Written by Vikas Solegaonkar
Published on May. 06, 2022
Brand Studio Logo

It was Monday at 3 a.m. The team spent the entire sleepless weekend digging into a major production failure. In just a few hours, the work week would begin, and we all knew the world needed this application to work. It would be a disaster if we didn’t fix this issue — and fast.  

But why did it fail? It worked last week. Why didn’t it work now? Was it a recent code change? Nope. That was absolutely unrelated. We tested the system rigorously.  We set up the best test automation tools in addition to some manual tests. We even scanned and reviewed our microservices with effective tools. Why then did it fail?

We cursed our fate…and our tools. 

Management started yelling at us. “You said Kubernetes is a system built for resilience. It enables applications that can never fail! This is why we shouldn’t use open source!” Blah blah blah… 

After hours of struggling, we finally discovered the problem with the YML configuration. Some genius developer didn’t specify the version of the embedded open source database they used. Instead, they only specified “latest,” hoping to get the best features as they were released. A new version was available and that broke some existing functionality.

Our jobs were saved. We managed to resolve the crash — and then we crashed as the world started using our once-again functioning application.

Common Sources of Kubernetes Configuration Errors

  • Default Namespace
  • Deprecated APIs
  • Naked Pods
  • Namespace Sharing
  • Not Respecting the Abstraction
  • Incorrect Image Tags
  • Believing in Defaults

 

The Root Cause Analysis

Does this sound familiar? I’m sure it does. We’ve all seen disasters caused by misconfiguration in Kubernetes. The problem rests with the power of the tool. As the old saying goes, with great power comes great responsibility.

There is so much that we configure in Kubernetes and there are few developers who understand these configurations well enough. Most of them make these configurations using other existing configurations — such as copying and pasting while modifying some parts that make sense to them. The adventurous ones pick the YML files straight from some online tutorials — which were good to prove a point, but not mature enough for the production.

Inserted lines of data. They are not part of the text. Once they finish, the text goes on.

-- ==== Sys2Proof/Laws/State.lean ====
section
/-! SUPPORT. What each update of the state leaves in each field: one lemma per field and update, true by definition. -/

namespace Sys2Proof.Machine

@[simp] theorem accept_f (w : Word) (s : State) : (accept w s).f = s.f := rfl
@[simp] theorem accept_res (w : Word) (s : State) : (accept w s).res = s.res := rfl
@[simp] theorem accept_status (w : Word) (s : State) : (accept w s).status = acceptedStatus := rfl
@[simp] theorem accept_rom (w : Word) (s : State) : (accept w s).rom = s.rom := rfl
@[simp] theorem accept_latchWord (w : Word) (s : State) : (accept w s).latchWord = w := rfl
@[simp] theorem accept_latchF (w : Word) (s : State) : (accept w s).latchF = s.f := rfl
@[simp] theorem accept_staged (w : Word) (s : State) : (accept w s).staged = s.staged := rfl
@[simp] theorem accept_work (w : Word) (s : State) : (accept w s).work = s.work := rfl
@[simp] theorem accept_hostResp (w : Word) (s : State) : (accept w s).hostResp = s.hostResp := rfl
@[simp] theorem accept_port (w : Word) (s : State) : (accept w s).port = s.port := rfl
@[simp] theorem accept_freeIdx (w : Word) (s : State) : (accept w s).freeIdx = s.freeIdx := rfl

@[simp] theorem evaluated_f (r : CmdResult) (w : WorkBuffers) (s : State) : (evaluated r w s).f = s.f := rfl
@[simp] theorem evaluated_res (r : CmdResult) (w : WorkBuffers) (s : State) : (evaluated r w s).res = s.res := rfl
@[simp] theorem evaluated_status (r : CmdResult) (w : WorkBuffers) (s : State) : (evaluated r w s).status = s.status := rfl
@[simp] theorem evaluated_rom (r : CmdResult) (w : WorkBuffers) (s : State) : (evaluated r w s).rom = s.rom := rfl
@[simp] theorem evaluated_latchWord (r : CmdResult) (w : WorkBuffers) (s : State) : (evaluated r w s).latchWord = s.latchWord := rfl
@[simp] theorem evaluated_latchF (r : CmdResult) (w : WorkBuffers) (s : State) : (evaluated r w s).latchF = s.latchF := rfl
@[simp] theorem evaluated_staged (r : CmdResult) (w : WorkBuffers) (s : State) : (evaluated r w s).staged = r := rfl
@[simp] theorem evaluated_work (r : CmdResult) (w : WorkBuffers) (s : State) : (evaluated r w s).work = w := rfl
@[simp] theorem evaluated_hostResp (r : CmdResult) (w : WorkBuffers) (s : State) : (evaluated r w s).hostResp = s.hostResp := rfl
@[simp] theorem evaluated_port (r : CmdResult) (w : WorkBuffers) (s : State) : (evaluated r w s).port = s.port := rfl
@[simp] theorem evaluated_freeIdx (r : CmdResult) (w : WorkBuffers) (s : State) : (evaluated r w s).freeIdx = s.freeIdx + 1 := rfl

@[simp] theorem commitWrites_f (regs : List (Reg × Elem)) (res : Option Word) (s : State) : (commitWrites regs res s).f = writeRegs regs s.f := rfl
@[simp] theorem commitWrites_res (regs : List (Reg × Elem)) (res : Option Word) (s : State) : (commitWrites regs res s).res = res.getD s.res := rfl
@[simp] theorem commitWrites_status (regs : List (Reg × Elem)) (res : Option Word) (s : State) : (commitWrites regs res s).status = committedStatus s.status none := rfl
@[simp] theorem commitWrites_rom (regs : List (Reg × Elem)) (res : Option Word) (s : State) : (commitWrites regs res s).rom = s.rom := rfl
@[simp] theorem commitWrites_latchWord (regs : List (Reg × Elem)) (res : Option Word) (s : State) : (commitWrites regs res s).latchWord = s.latchWord := rfl
@[simp] theorem commitWrites_latchF (regs : List (Reg × Elem)) (res : Option Word) (s : State) : (commitWrites regs res s).latchF = s.latchF := rfl
@[simp] theorem commitWrites_staged (regs : List (Reg × Elem)) (res : Option Word) (s : State) : (commitWrites regs res s).staged = s.staged := rfl
@[simp] theorem commitWrites_work (regs : List (Reg × Elem)) (res : Option Word) (s : State) : (commitWrites regs res s).work = s.work := rfl
@[simp] theorem commitWrites_hostResp (regs : List (Reg × Elem)) (res : Option Word) (s : State) : (commitWrites regs res s).hostResp = s.hostResp := rfl
@[simp] theorem commitWrites_port (regs : List (Reg × Elem)) (res : Option Word) (s : State) : (commitWrites regs res s).port = s.port := rfl
@[simp] theorem commitWrites_freeIdx (regs : List (Reg × Elem)) (res : Option Word) (s : State) : (commitWrites regs res s).freeIdx = s.freeIdx := rfl

@[simp] theorem commitError_f (e : CmdError) (s : State) : (commitError e s).f = s.f := rfl
@[simp] theorem commitError_res (e : CmdError) (s : State) : (commitError e s).res = s.res := rfl
@[simp] theorem commitError_status (e : CmdError) (s : State) : (commitError e s).status = committedStatus s.status (some e) := rfl
@[simp] theorem commitError_rom (e : CmdError) (s : State) : (commitError e s).rom = s.rom := rfl
@[simp] theorem commitError_latchWord (e : CmdError) (s : State) : (commitError e s).latchWord = s.latchWord := rfl
@[simp] theorem commitError_latchF (e : CmdError) (s : State) : (commitError e s).latchF = s.latchF := rfl
@[simp] theorem commitError_staged (e : CmdError) (s : State) : (commitError e s).staged = s.staged := rfl
@[simp] theorem commitError_work (e : CmdError) (s : State) : (commitError e s).work = s.work := rfl
@[simp] theorem commitError_hostResp (e : CmdError) (s : State) : (commitError e s).hostResp = s.hostResp := rfl
@[simp] theorem commitError_port (e : CmdError) (s : State) : (commitError e s).port = s.port := rfl
@[simp] theorem commitError_freeIdx (e : CmdError) (s : State) : (commitError e s).freeIdx = s.freeIdx := rfl

@[simp] theorem reset_f (fl : Option Transaction) (s : State) : (reset fl s).f = Vector.replicate 16 0 := rfl
@[simp] theorem reset_res (fl : Option Transaction) (s : State) : (reset fl s).res = 0 := rfl
@[simp] theorem reset_status (fl : Option Transaction) (s : State) : (reset fl s).status = Status.zero := rfl
@[simp] theorem reset_rom (fl : Option Transaction) (s : State) : (reset fl s).rom = s.rom := rfl
@[simp] theorem reset_latchWord (fl : Option Transaction) (s : State) : (reset fl s).latchWord = 0 := rfl
@[simp] theorem reset_latchF (fl : Option Transaction) (s : State) : (reset fl s).latchF = Vector.replicate 16 0 := rfl
@[simp] theorem reset_staged (fl : Option Transaction) (s : State) : (reset fl s).staged = .writes [] none := rfl
@[simp] theorem reset_work (fl : Option Transaction) (s : State) : (reset fl s).work = freeWork s.freeIdx := rfl
@[simp] theorem reset_hostResp (fl : Option Transaction) (s : State) : (reset fl s).hostResp = fl.map (cutShort s.freeIdx) := rfl
@[simp] theorem reset_port (fl : Option Transaction) (s : State) : (reset fl s).port = s.port := rfl
@[simp] theorem reset_freeIdx (fl : Option Transaction) (s : State) : (reset fl s).freeIdx = s.freeIdx + 1 := rfl

@[simp] theorem dropWrite_f (s : State) : (dropWrite s).f = s.f := rfl
@[simp] theorem dropWrite_res (s : State) : (dropWrite s).res = s.res := rfl
@[simp] theorem dropWrite_status (s : State) : (dropWrite s).status = droppedStatus s.status := rfl
@[simp] theorem dropWrite_rom (s : State) : (dropWrite s).rom = s.rom := rfl
@[simp] theorem dropWrite_latchWord (s : State) : (dropWrite s).latchWord = s.latchWord := rfl
@[simp] theorem dropWrite_latchF (s : State) : (dropWrite s).latchF = s.latchF := rfl
@[simp] theorem dropWrite_staged (s : State) : (dropWrite s).staged = s.staged := rfl
@[simp] theorem dropWrite_work (s : State) : (dropWrite s).work = s.work := rfl
@[simp] theorem dropWrite_hostResp (s : State) : (dropWrite s).hostResp = s.hostResp := rfl
@[simp] theorem dropWrite_port (s : State) : (dropWrite s).port = s.port := rfl
@[simp] theorem dropWrite_freeIdx (s : State) : (dropWrite s).freeIdx = s.freeIdx := rfl

@[simp] theorem writeFieldWord_f (r : Reg) (w : Nat) (d : Word) (s : State) : (writeFieldWord r w d s).f = writeReg s.f r (putWord (readReg s.f r) w d) := rfl
@[simp] theorem writeFieldWord_res (r : Reg) (w : Nat) (d : Word) (s : State) : (writeFieldWord r w d s).res = s.res := rfl
@[simp] theorem writeFieldWord_status (r : Reg) (w : Nat) (d : Word) (s : State) : (writeFieldWord r w d s).status = s.status := rfl
@[simp] theorem writeFieldWord_rom (r : Reg) (w : Nat) (d : Word) (s : State) : (writeFieldWord r w d s).rom = s.rom := rfl
@[simp] theorem writeFieldWord_latchWord (r : Reg) (w : Nat) (d : Word) (s : State) : (writeFieldWord r w d s).latchWord = s.latchWord := rfl
@[simp] theorem writeFieldWord_latchF (r : Reg) (w : Nat) (d : Word) (s : State) : (writeFieldWord r w d s).latchF = s.latchF := rfl
@[simp] theorem writeFieldWord_staged (r : Reg) (w : Nat) (d : Word) (s : State) : (writeFieldWord r w d s).staged = s.staged := rfl
@[simp] theorem writeFieldWord_work (r : Reg) (w : Nat) (d : Word) (s : State) : (writeFieldWord r w d s).work = s.work := rfl
@[simp] theorem writeFieldWord_hostResp (r : Reg) (w : Nat) (d : Word) (s : State) : (writeFieldWord r w d s).hostResp = s.hostResp := rfl
@[simp] theorem writeFieldWord_port (r : Reg) (w : Nat) (d : Word) (s : State) : (writeFieldWord r w d s).port = s.port := rfl
@[simp] theorem writeFieldWord_freeIdx (r : Reg) (w : Nat) (d : Word) (s : State) : (writeFieldWord r w d s).freeIdx = s.freeIdx := rfl

@[simp] theorem respond_f (r : Response) (s : State) : (respond r s).f = s.f := rfl
@[simp] theorem respond_res (r : Response) (s : State) : (respond r s).res = s.res := rfl
@[simp] theorem respond_status (r : Response) (s : State) : (respond r s).status = s.status := rfl
@[simp] theorem respond_rom (r : Response) (s : State) : (respond r s).rom = s.rom := rfl
@[simp] theorem respond_latchWord (r : Response) (s : State) : (respond r s).latchWord = s.latchWord := rfl
@[simp] theorem respond_latchF (r : Response) (s : State) : (respond r s).latchF = s.latchF := rfl
@[simp] theorem respond_staged (r : Response) (s : State) : (respond r s).staged = s.staged := rfl
@[simp] theorem respond_work (r : Response) (s : State) : (respond r s).work = s.work := rfl
@[simp] theorem respond_hostResp (r : Response) (s : State) : (respond r s).hostResp = some r := rfl
@[simp] theorem respond_port (r : Response) (s : State) : (respond r s).port = s.port := rfl
@[simp] theorem respond_freeIdx (r : Response) (s : State) : (respond r s).freeIdx = s.freeIdx := rfl

@[simp] theorem acceptForNextTurn_f (w : Word) (s : State) : (acceptForNextTurn w s).f = s.f := rfl
@[simp] theorem acceptForNextTurn_res (w : Word) (s : State) : (acceptForNextTurn w s).res = s.res := rfl
@[simp] theorem acceptForNextTurn_status (w : Word) (s : State) : (acceptForNextTurn w s).status = acceptedStatus := rfl
@[simp] theorem acceptForNextTurn_rom (w : Word) (s : State) : (acceptForNextTurn w s).rom = s.rom := rfl
@[simp] theorem acceptForNextTurn_latchWord (w : Word) (s : State) : (acceptForNextTurn w s).latchWord = w := rfl
@[simp] theorem acceptForNextTurn_latchF (w : Word) (s : State) : (acceptForNextTurn w s).latchF = s.f := rfl
@[simp] theorem acceptForNextTurn_staged (w : Word) (s : State) : (acceptForNextTurn w s).staged = s.staged := rfl
@[simp] theorem acceptForNextTurn_work (w : Word) (s : State) : (acceptForNextTurn w s).work = s.work := rfl
@[simp] theorem acceptForNextTurn_hostResp (w : Word) (s : State) : (acceptForNextTurn w s).hostResp = s.hostResp := rfl
@[simp] theorem acceptForNextTurn_port (w : Word) (s : State) : (acceptForNextTurn w s).port = .core :: s.port := rfl
@[simp] theorem acceptForNextTurn_freeIdx (w : Word) (s : State) : (acceptForNextTurn w s).freeIdx = s.freeIdx := rfl

@[simp] theorem committedStatus_busy (st : Status) (e : Option CmdError) : (committedStatus st e).busy = false := rfl
@[simp] theorem committedStatus_done (st : Status) (e : Option CmdError) : (committedStatus st e).done = true := rfl
@[simp] theorem committedStatus_err (st : Status) (e : Option CmdError) : (committedStatus st e).err = e.isSome := rfl
@[simp] theorem committedStatus_wign (st : Status) (e : Option CmdError) : (committedStatus st e).wign = st.wign := rfl
@[simp] theorem committedStatus_ecode (st : Status) (e : Option CmdError) : (committedStatus st e).ecode = e := rfl

@[simp] theorem droppedStatus_busy (st : Status) : (droppedStatus st).busy = st.busy := rfl
@[simp] theorem droppedStatus_done (st : Status) : (droppedStatus st).done = st.done := rfl
@[simp] theorem droppedStatus_err (st : Status) : (droppedStatus st).err = st.err := rfl
@[simp] theorem droppedStatus_wign (st : Status) : (droppedStatus st).wign = true := rfl
@[simp] theorem droppedStatus_ecode (st : Status) : (droppedStatus st).ecode = st.ecode := rfl

@[simp] theorem acceptedStatus_busy : acceptedStatus.busy = true := rfl
@[simp] theorem acceptedStatus_done : acceptedStatus.done = false := rfl
@[simp] theorem acceptedStatus_err : acceptedStatus.err = false := rfl
@[simp] theorem acceptedStatus_wign : acceptedStatus.wign = false := rfl
@[simp] theorem acceptedStatus_ecode : acceptedStatus.ecode = none := rfl

@[simp] theorem commit_rom (s : State) : (commit s).rom = s.rom := by
  unfold commit; split <;> rfl
@[simp] theorem commit_latchWord (s : State) : (commit s).latchWord = s.latchWord := by
  unfold commit; split <;> rfl
@[simp] theorem commit_latchF (s : State) : (commit s).latchF = s.latchF := by
  unfold commit; split <;> rfl
@[simp] theorem commit_staged (s : State) : (commit s).staged = s.staged := by
  unfold commit; split <;> rfl
@[simp] theorem commit_work (s : State) : (commit s).work = s.work := by
  unfold commit; split <;> rfl
@[simp] theorem commit_hostResp (s : State) : (commit s).hostResp = s.hostResp := by
  unfold commit; split <;> rfl
@[simp] theorem commit_port (s : State) : (commit s).port = s.port := by
  unfold commit; split <;> rfl
@[simp] theorem commit_freeIdx (s : State) : (commit s).freeIdx = s.freeIdx := by
  unfold commit; split <;> rfl

end Sys2Proof.Machine
end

When we use infrastructure as code we tend to forget it’s also a piece of code that should go through all the same validation as any other application code. It’s tempting to use shortcuts that work today. We deploy these shortcuts into production and we assume they’ll work forever. Unfortunately, that’s just not the case with Kubernetes configurations.

The world is still new to the Kubernetes patterns. Developers are still struggling their way through it — so are the admins. As too much configuration goes into the system, it becomes easy for errors to creep in. Worse still, most of these errors won’t show their impact after a few days…or even months. The system works perfectly until it just collapses without any warning. This makes finding the problem even more difficult.

More From VikasFauna: An Introduction

 

Common Kubernetes Configuration Problems

There’s no end to our ability to introduce new defects into the system — we developers are creative like that. But there are some common issues that show up. Let’s look at them one by one. As you’re troubleshooting, these are good places to start. 

 

Default Namespace

This is a common mistake new developers make when they pick  up configurations from tutorials and blogs. Most of the configurations are meant to explain a specific concept and syntax. To keep it simple, most of them skip the complexities and nuances of namespace.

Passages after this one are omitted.